◆ PROBLEM DETAILS
Among the records that follow, find the line with "raise) 7 else s" and the line with "def linkPossible (l". Set down those lines and all lines between them exactly, without adding anything.
★ ★ ★ ★ ★
/-- The clusters are released to the queue engines (R27, R114). -/
def releaseClusters (s : State) : State :=
  let all : SMap Cluster := (List.range 384).map (fun c => (c, { look .reset s.clusters c with released := true, pushes := 0 }))
  { s with clusters := all }

/-- The step of R27 that runs next, apart from step 6. -/
def nextStep (p : Package) : Option Nat := [1, 2, 3, 4, 5, 7, 8, 9].find? (fun n => !p.steps.contains n)

/-- A UCIe edge fails: more modules beyond repair than R15 allows, or no version that its two dies agree on (R29). -/
def edgeFails (e : EdgeReport) : Bool := decide (e.bad > 2) || (agreedVersion e.minA e.maxA e.minB e.maxB).isNone

/-- Firmware raises the fused minimum, and never lowers it (R30). -/
def raiseMinimum (s : State) (v : BitVec 16) : State := modPkg s (fun p => { p with raised := if p.raised.toNat < v.toNat then v else p.raised })

/-- A bring-up step ends (R27 to R31, R82): `edges` is what the UCIe edges report, `phyOk` tells whether every HBM4 PHY trained, `image`
is the image that the step verifies, and `raise` the minimum version that running firmware sets. -/
def endStep (s : State) (edges : List EdgeReport) (phyOk : Bool) (image : List Byte) (raise : BitVec 16) : State :=
  if !s.pkg.powered ∨ s.pkg.stage = 0xFF then s
  else
    match nextStep s.pkg with
    | some 1 => modPkg (stepDone s 1) (fun p => { p with meas0 := extendMeas p.meas0 Config.romDigest })
    | some 2 => (match checkImage s.pkg image with | .ok i => runLoader (stepDone s 2) i | .error k => enterRecovery s 0 k)
    | some 3 =>
      let t := modPkg s (fun p => { p with ucideg := BitVec.ofNat 8 (Nat.min 255 (edges.map EdgeReport.bad).sum) })
      if edges.any edgeFails then enterRecovery t 1 0x06 else stepDone t 3
    | some 4 => (match checkImage s.pkg image with | .ok i => runFirmware (stepDone s 4) i | .error k => enterRecovery s 1 k)
    | some 5 => if phyOk then startLinks (stepDone (zeroHbm (raiseMinimum s raise)) 5) else enterRecovery s 2 0x07
    | some 7 => if linksMayStart s.pkg && linksTrained s then stepDone (raiseMinimum s raise) 7 else s
    | some 8 =>
      modPkg (stepDone { raiseMinimum s raise with fab := { s.fab with routes := [] } } 8) (fun p => { p with stage := 3 })
    | some 9 => releaseClusters (stepDone (raiseMinimum s raise) 9)
    | _ => s

/-- A warm reset (R26, R82): what it does not keep is as after a cold reset, and steps 4 to 9 run again. MARK: DESIGN CHOICE (logs 36 and
37). FAIL keeps whatever code it holds, which R26 does not list; and where steps 2 or 3 have not been done yet, they run again before
step 4, as R27 orders them and R26 does not provide for. -/
def resetWarm (s : State) : State :=
  if !s.pkg.powered then s
  else
    let p := s.pkg
    let t := coldState s
      { Package.reset with
        inputOk := p.inputOk, railFault := p.railFault, trip := p.trip, resets := p.resets + 1, fail := p.fail
        steps := p.steps.filter (fun n => decide (n < 4)), stage := if p.steps.contains 2 then 1 else 0
        wrst := if p.wrst = 255 then 255 else p.wrst + 1, ucideg := p.ucideg, perst := p.perst, raised := p.raised, meas0 := p.meas0, meas1 := p.meas1 }
    { t with ctl := { t.ctl with ueCount := s.ctl.ueCount } }

/-- PERST_N of port 0 is deasserted (R26): PCIe training may begin, and with the rails good a warm reset follows. -/
def deassertPerst (s : State) : State := modPkg (resetWarm s) (fun p => { p with perst := true })

/-- The Terwell capability word of the Z5 (R78): CKPT, ATTEST, HOSTQ and VFQ. -/
def ownTerwell : Word := 0xF

/-- A width, rate and mode that a PCIe port trains at (R77). -/
def linkPossible (l : PcieLink) : Bool :=
  [1, 4, 8, 16].contains l.lanes && decide (l.rate ≤ 5) && (l.flit || decide (l.rate < 5))

/-- A trained link with the version and capabilities agreed (R29, R78); none when no version qualifies, and the link stays down. -/
def terwellLink (l : PcieLink) : Option PcieLink :=
  (agreedVersion 1 1 l.minv l.maxv).map (fun v => { l with minv := v, maxv := v, caps := ownTerwell &&& l.caps })

/-- PCIe training may run on a port: both references of step 6 are there, and steps 1 and 2 are done or the port serves recovery. -/
def mayTrain (p : Package) (port : Nat) : Bool :=
  p.powered && p.perst
    && (if p.stage = 0xFF then decide (port = 0) else decide (port < 2) && p.steps.contains 1 && p.steps.contains 2)

/-- PCIe training of a port ends (R27 to R29, R77). -/
def trainPcie (s : State) (port : Nat) (link : Option PcieLink) : State :=
  if !mayTrain s.pkg port then s
  else
    let bit := BitVec.ofNat 2 (port + 1)
    let up := match link with | some l => if linkPossible l then terwellLink l else none | none => none
    startLinks (modPkg s (fun q =>
      { q with
        pcieUp := if up.isSome then q.pcieUp ||| bit else q.pcieUp &&& ~~~bit
        links := match up with | some l => put q.links port l | none => del q.links port
        steps := if q.steps.contains (60 + port) then q.steps else q.steps ++ [60 + port] }))

/-- A message to the host. -/
def tellHost (s : State) (m : HostMsg) : State := { s with host := { s.host with out := s.host.out ++ [m] } }

/-- A port is up. -/
def pcieOn (s : State) (port : Nat) : Bool := s.pkg.powered && decide (port < 2) && bitN s.pkg.pcieUp.toNat port

/-- The size of a PF's BAR4, as a power of two (R77). -/
def bar4Size (s : State) (port : Nat) : Nat := look 40 s.host.bar4 port

/-- What a completed configuration request returns (R77, R78). MARK: PRESUMED (log 42). The manual names the fields and not their places:
the DVSEC gives its lowest and highest version, its capability word, and the version and capabilities agreed; the link its width, rate
and mode; the size of BAR4 stands as a power of two. -/
def configWords (s : State) (port : Nat) (ask : ConfigAsk) : List Word :=
  let l : PcieLink := look { lanes := 0, rate := 0, flit := false, minv := 0, maxv := 0, caps := 0 } s.pkg.links port
  match ask with
  | .dvsec => [1, 1, ownTerwell, word l.maxv, l.caps]
  | .link => [word l.lanes, word l.rate, wordB l.flit]
  | .barSize => [word (bar4Size s port)]
  | .setBarSize _ => []

/-- The host chooses the size of a PF's BAR4, 64 GiB to 1 TiB (R77). -/
def chooseSize (s : State) (port : Nat) : ConfigAsk → State
  | .setBarSize n => if 36 ≤ n ∧ n ≤ 40 then { s with host := { s.host with bar4 := put s.host.bar4 port n } } else s
  | _ => s

/-- A configuration request (R28): answered once the firmware runs and, by port 0, in recovery; until then a port asks for a retry. -/
def configRequest (s : State) (port : Nat) (ask : ConfigAsk) : State :=
  if !pcieOn s port then s
  else if s.pkg.stage = 3 ∨ s.pkg.stage = 0xFF then tellHost (chooseSize s port ask) (.config port (configWords s port ask))
  else tellHost s (.retry port)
★ ★ ★ ★ ★
◆ PROBLEM SOLUTION
    | some 7 => if linksMayStart s.pkg && linksTrained s then stepDone (raiseMinimum s raise) 7 else s
    | some 8 =>
      modPkg (stepDone { raiseMinimum s raise with fab := { s.fab with routes := [] } } 8) (fun p => { p with stage := 3 })
    | some 9 => releaseClusters (stepDone (raiseMinimum s raise) 9)
    | _ => s

/-- A warm reset (R26, R82): what it does not keep is as after a cold reset, and steps 4 to 9 run again. MARK: DESIGN CHOICE (logs 36 and
37). FAIL keeps whatever code it holds, which R26 does not list; and where steps 2 or 3 have not been done yet, they run again before
step 4, as R27 orders them and R26 does not provide for. -/
def resetWarm (s : State) : State :=
  if !s.pkg.powered then s
  else
    let p := s.pkg
    let t := coldState s
      { Package.reset with
        inputOk := p.inputOk, railFault := p.railFault, trip := p.trip, resets := p.resets + 1, fail := p.fail
        steps := p.steps.filter (fun n => decide (n < 4)), stage := if p.steps.contains 2 then 1 else 0
        wrst := if p.wrst = 255 then 255 else p.wrst + 1, ucideg := p.ucideg, perst := p.perst, raised := p.raised, meas0 := p.meas0, meas1 := p.meas1 }
    { t with ctl := { t.ctl with ueCount := s.ctl.ueCount } }

/-- PERST_N of port 0 is deasserted (R26): PCIe training may begin, and with the rails good a warm reset follows. -/
def deassertPerst (s : State) : State := modPkg (resetWarm s) (fun p => { p with perst := true })

/-- The Terwell capability word of the Z5 (R78): CKPT, ATTEST, HOSTQ and VFQ. -/
def ownTerwell : Word := 0xF

/-- A width, rate and mode that a PCIe port trains at (R77). -/
def linkPossible (l : PcieLink) : Bool :=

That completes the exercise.